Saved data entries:
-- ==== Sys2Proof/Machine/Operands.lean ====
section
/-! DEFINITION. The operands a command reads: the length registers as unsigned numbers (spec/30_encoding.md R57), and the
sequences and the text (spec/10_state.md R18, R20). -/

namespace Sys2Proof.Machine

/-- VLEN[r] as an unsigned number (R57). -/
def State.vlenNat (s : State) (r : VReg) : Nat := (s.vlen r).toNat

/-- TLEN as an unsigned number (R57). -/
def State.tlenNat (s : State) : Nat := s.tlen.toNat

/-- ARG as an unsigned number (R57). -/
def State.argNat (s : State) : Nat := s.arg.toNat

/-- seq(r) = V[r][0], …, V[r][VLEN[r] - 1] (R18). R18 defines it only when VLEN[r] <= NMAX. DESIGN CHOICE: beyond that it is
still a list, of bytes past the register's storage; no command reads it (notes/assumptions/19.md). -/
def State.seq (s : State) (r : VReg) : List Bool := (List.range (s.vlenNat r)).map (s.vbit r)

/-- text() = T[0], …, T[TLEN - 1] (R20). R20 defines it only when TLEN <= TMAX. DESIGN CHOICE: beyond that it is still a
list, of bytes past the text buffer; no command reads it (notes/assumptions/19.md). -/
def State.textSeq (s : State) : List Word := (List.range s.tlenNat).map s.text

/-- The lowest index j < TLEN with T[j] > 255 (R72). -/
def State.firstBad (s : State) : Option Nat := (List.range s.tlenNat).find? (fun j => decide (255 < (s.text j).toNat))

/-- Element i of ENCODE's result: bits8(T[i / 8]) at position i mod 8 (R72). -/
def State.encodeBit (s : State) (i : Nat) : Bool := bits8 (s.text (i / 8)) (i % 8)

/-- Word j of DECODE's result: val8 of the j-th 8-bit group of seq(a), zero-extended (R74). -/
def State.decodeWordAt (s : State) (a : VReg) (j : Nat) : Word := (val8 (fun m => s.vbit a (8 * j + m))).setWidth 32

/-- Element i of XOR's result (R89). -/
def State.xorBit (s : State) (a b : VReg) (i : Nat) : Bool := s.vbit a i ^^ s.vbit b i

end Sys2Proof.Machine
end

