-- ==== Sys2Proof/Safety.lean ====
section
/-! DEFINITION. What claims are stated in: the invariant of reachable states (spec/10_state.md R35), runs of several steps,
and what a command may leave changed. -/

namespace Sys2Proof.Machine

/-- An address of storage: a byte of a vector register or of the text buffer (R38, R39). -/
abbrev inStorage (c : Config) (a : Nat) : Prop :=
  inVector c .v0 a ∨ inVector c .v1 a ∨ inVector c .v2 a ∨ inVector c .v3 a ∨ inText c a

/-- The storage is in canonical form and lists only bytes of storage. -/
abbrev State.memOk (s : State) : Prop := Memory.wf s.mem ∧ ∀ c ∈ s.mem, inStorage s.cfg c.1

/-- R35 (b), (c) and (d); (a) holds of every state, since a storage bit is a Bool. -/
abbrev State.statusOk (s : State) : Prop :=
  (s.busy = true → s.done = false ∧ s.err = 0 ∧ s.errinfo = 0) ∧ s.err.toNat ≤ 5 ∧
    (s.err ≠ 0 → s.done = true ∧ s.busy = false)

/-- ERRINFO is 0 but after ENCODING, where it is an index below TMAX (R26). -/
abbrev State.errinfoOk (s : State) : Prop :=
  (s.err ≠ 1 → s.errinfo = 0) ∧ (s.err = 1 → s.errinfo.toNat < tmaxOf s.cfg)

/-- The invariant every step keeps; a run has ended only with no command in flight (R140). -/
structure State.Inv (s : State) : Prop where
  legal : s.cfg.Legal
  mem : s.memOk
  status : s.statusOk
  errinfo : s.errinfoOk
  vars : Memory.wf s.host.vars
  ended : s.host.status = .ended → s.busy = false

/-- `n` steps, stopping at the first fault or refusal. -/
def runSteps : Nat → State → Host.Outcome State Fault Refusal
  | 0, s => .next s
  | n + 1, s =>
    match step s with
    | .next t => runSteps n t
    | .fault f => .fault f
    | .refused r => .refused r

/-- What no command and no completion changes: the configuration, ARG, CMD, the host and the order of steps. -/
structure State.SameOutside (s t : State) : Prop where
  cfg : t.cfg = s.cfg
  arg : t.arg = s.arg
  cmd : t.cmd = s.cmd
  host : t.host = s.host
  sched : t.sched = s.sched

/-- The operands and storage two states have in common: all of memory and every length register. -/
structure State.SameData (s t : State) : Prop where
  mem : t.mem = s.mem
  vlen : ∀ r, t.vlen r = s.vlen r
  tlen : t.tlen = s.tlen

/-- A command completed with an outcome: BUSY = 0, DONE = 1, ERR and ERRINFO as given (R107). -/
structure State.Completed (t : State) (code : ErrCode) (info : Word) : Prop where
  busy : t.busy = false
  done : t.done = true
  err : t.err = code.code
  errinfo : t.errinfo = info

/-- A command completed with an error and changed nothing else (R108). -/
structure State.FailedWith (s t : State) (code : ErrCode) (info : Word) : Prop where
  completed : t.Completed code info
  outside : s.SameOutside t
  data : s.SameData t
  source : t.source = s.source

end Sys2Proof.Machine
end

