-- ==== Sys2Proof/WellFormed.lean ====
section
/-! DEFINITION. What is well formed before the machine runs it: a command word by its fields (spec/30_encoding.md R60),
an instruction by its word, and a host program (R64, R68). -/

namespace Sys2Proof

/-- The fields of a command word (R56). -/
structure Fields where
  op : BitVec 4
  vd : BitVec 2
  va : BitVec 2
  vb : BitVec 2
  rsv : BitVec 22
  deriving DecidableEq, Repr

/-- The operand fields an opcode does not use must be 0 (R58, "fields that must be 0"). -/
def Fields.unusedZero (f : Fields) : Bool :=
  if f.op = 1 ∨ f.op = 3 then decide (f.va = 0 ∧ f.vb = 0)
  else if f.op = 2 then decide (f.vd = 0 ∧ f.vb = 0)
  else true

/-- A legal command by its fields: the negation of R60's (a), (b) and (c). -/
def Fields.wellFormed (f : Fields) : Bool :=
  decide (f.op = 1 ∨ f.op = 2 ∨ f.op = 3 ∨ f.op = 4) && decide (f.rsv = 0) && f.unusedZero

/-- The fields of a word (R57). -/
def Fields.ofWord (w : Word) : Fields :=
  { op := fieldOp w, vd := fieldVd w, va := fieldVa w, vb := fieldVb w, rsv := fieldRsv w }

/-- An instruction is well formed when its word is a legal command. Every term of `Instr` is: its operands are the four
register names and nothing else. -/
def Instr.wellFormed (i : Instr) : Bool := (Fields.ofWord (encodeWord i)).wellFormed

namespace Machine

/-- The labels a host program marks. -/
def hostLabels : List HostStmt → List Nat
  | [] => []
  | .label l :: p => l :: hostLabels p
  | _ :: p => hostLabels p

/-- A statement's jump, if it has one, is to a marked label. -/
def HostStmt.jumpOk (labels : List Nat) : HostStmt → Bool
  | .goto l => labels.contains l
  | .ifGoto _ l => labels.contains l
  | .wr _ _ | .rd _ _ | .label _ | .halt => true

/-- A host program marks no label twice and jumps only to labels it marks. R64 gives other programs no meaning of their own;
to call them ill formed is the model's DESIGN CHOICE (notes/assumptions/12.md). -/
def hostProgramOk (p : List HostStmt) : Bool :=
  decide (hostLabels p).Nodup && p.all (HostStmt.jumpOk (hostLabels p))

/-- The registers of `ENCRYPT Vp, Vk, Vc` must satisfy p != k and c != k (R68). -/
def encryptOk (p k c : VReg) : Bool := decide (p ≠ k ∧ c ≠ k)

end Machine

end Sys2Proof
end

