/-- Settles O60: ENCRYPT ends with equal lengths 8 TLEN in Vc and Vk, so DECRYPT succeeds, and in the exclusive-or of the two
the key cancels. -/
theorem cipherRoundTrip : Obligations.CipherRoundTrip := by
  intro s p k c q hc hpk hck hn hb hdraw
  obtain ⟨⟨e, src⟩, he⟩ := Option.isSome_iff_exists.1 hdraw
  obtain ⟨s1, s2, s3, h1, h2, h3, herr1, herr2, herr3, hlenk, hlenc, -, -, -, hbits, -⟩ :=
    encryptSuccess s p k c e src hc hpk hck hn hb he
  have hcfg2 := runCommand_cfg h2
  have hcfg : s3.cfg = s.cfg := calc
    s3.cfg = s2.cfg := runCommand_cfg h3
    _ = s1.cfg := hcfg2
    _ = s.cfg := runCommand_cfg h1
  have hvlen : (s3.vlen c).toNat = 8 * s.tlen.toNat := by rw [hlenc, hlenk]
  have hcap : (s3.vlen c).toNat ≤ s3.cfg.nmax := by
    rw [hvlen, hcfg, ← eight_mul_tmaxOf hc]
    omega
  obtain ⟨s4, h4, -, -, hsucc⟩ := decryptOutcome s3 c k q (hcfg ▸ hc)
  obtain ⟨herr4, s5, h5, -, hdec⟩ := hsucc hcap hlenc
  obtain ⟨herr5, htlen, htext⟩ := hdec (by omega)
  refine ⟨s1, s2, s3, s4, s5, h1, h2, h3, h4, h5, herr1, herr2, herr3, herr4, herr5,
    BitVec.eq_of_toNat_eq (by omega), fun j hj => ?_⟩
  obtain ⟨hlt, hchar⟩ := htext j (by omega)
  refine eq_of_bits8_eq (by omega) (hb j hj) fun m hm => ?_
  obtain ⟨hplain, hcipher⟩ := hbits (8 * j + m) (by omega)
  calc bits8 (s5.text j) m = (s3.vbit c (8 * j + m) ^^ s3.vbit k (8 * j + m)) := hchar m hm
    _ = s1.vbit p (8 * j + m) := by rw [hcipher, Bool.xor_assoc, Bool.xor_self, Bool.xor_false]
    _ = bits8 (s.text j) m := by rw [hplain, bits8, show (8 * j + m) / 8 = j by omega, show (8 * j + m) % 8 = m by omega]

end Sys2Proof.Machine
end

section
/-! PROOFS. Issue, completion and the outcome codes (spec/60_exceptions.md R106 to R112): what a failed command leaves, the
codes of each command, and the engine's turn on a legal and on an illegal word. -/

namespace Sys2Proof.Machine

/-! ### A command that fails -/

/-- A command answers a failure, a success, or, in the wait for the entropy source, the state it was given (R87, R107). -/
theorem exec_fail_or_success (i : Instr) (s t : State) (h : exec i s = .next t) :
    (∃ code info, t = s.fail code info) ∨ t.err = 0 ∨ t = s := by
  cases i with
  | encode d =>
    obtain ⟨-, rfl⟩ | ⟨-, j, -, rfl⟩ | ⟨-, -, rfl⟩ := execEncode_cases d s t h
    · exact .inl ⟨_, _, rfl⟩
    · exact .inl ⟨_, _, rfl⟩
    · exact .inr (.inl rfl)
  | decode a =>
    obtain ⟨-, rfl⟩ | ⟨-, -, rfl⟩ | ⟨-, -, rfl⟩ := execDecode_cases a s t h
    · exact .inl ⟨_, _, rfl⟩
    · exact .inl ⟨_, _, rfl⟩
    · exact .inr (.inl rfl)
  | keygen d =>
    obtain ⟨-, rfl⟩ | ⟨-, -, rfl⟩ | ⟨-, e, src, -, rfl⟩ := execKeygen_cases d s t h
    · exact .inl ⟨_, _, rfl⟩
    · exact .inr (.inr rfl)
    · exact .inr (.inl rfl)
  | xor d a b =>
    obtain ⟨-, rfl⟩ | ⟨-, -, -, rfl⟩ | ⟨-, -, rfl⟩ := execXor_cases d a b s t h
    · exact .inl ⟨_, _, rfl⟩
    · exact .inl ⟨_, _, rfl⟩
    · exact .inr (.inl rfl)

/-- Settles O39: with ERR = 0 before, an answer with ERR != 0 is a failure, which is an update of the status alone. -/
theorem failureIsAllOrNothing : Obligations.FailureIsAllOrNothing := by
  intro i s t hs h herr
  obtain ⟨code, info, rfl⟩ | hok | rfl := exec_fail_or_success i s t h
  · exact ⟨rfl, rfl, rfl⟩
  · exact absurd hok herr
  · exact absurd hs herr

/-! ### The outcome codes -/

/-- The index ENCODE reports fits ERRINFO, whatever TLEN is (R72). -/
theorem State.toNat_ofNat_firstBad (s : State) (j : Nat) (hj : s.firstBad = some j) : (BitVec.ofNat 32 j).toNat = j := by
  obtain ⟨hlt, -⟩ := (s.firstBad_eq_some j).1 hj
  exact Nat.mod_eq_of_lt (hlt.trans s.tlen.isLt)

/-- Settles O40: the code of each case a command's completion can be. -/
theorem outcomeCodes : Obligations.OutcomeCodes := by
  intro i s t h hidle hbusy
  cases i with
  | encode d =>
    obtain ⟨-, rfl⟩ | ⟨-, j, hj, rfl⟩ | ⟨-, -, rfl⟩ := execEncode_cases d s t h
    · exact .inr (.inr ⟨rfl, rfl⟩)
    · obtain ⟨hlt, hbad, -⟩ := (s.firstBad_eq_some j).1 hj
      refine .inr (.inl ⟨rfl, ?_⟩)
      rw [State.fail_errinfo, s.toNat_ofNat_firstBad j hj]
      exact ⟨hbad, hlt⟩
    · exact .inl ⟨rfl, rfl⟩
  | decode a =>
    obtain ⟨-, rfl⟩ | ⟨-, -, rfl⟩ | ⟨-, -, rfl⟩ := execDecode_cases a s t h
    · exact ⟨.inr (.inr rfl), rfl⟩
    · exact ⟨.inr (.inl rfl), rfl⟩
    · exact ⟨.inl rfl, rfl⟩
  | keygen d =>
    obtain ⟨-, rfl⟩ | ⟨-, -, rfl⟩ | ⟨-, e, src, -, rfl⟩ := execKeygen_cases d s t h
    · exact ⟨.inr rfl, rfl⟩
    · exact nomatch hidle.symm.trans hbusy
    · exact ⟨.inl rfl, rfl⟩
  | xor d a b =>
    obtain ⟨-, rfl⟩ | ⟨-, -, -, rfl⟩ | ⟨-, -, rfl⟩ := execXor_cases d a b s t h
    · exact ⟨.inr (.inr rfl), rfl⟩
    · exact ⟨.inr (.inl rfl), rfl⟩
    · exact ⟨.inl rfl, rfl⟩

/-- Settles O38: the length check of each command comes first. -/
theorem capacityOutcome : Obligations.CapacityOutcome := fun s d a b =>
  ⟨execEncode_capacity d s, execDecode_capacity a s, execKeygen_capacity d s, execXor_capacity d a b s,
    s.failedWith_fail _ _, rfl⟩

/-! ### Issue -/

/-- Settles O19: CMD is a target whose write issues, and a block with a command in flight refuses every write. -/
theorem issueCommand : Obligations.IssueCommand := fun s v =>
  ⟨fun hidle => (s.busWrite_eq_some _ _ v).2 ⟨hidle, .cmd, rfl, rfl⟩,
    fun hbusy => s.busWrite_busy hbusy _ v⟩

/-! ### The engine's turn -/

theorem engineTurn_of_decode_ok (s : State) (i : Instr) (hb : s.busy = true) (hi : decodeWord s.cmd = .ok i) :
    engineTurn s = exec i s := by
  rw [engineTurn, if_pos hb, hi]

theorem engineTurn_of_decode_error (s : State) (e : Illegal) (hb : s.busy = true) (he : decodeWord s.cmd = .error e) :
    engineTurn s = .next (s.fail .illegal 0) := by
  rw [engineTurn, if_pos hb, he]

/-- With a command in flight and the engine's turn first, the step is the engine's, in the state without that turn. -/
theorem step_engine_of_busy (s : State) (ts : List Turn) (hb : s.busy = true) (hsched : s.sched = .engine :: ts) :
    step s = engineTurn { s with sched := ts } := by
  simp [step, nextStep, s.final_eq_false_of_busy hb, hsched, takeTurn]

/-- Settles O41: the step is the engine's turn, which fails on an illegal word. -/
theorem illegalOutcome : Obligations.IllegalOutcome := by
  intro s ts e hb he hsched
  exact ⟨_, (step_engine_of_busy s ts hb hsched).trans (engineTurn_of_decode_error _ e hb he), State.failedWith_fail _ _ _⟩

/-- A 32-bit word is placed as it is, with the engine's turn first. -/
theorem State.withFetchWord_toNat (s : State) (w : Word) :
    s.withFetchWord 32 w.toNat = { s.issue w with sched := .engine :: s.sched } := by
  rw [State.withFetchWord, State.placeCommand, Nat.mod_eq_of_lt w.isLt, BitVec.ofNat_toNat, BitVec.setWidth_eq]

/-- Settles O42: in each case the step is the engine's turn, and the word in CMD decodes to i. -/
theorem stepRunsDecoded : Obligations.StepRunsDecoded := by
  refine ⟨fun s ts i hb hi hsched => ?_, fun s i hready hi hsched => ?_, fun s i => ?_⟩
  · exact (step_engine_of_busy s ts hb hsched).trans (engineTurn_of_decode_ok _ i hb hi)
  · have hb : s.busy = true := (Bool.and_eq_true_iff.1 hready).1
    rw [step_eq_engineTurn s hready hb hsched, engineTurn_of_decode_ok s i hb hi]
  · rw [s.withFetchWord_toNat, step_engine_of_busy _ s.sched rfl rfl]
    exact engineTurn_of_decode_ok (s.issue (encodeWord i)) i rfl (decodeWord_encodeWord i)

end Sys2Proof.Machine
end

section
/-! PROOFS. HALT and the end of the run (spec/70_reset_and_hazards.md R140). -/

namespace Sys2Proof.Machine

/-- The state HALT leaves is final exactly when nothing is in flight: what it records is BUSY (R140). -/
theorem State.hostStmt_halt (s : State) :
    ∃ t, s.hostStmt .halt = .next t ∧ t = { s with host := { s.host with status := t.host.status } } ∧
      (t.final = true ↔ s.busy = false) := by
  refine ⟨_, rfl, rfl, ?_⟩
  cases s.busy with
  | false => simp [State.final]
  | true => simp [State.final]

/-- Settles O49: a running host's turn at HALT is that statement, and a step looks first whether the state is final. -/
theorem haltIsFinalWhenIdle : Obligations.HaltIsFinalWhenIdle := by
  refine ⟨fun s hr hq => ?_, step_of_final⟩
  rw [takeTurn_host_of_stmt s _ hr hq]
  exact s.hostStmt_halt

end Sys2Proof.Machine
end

[What you are asked to do] Only the lines from the first line of the records through the line with "def State.tlenNat (s" should be reproduced, exactly and with nothing added.

[Output for this task]
-- ==== Sys2Proof/Machine/Operands.lean ====
section
/-! DEFINITION. The operands a command reads: the length registers as unsigned numbers (spec/30_encoding.md R57), and the
sequences and the text (spec/10_state.md R18, R20). -/

namespace Sys2Proof.Machine

/-- VLEN[r] as an unsigned number (R57). -/
def State.vlenNat (s : State) (r : VReg) : Nat := (s.vlen r).toNat

/-- TLEN as an unsigned number (R57). -/
def State.tlenNat (s : State) : Nat := s.tlen.toNat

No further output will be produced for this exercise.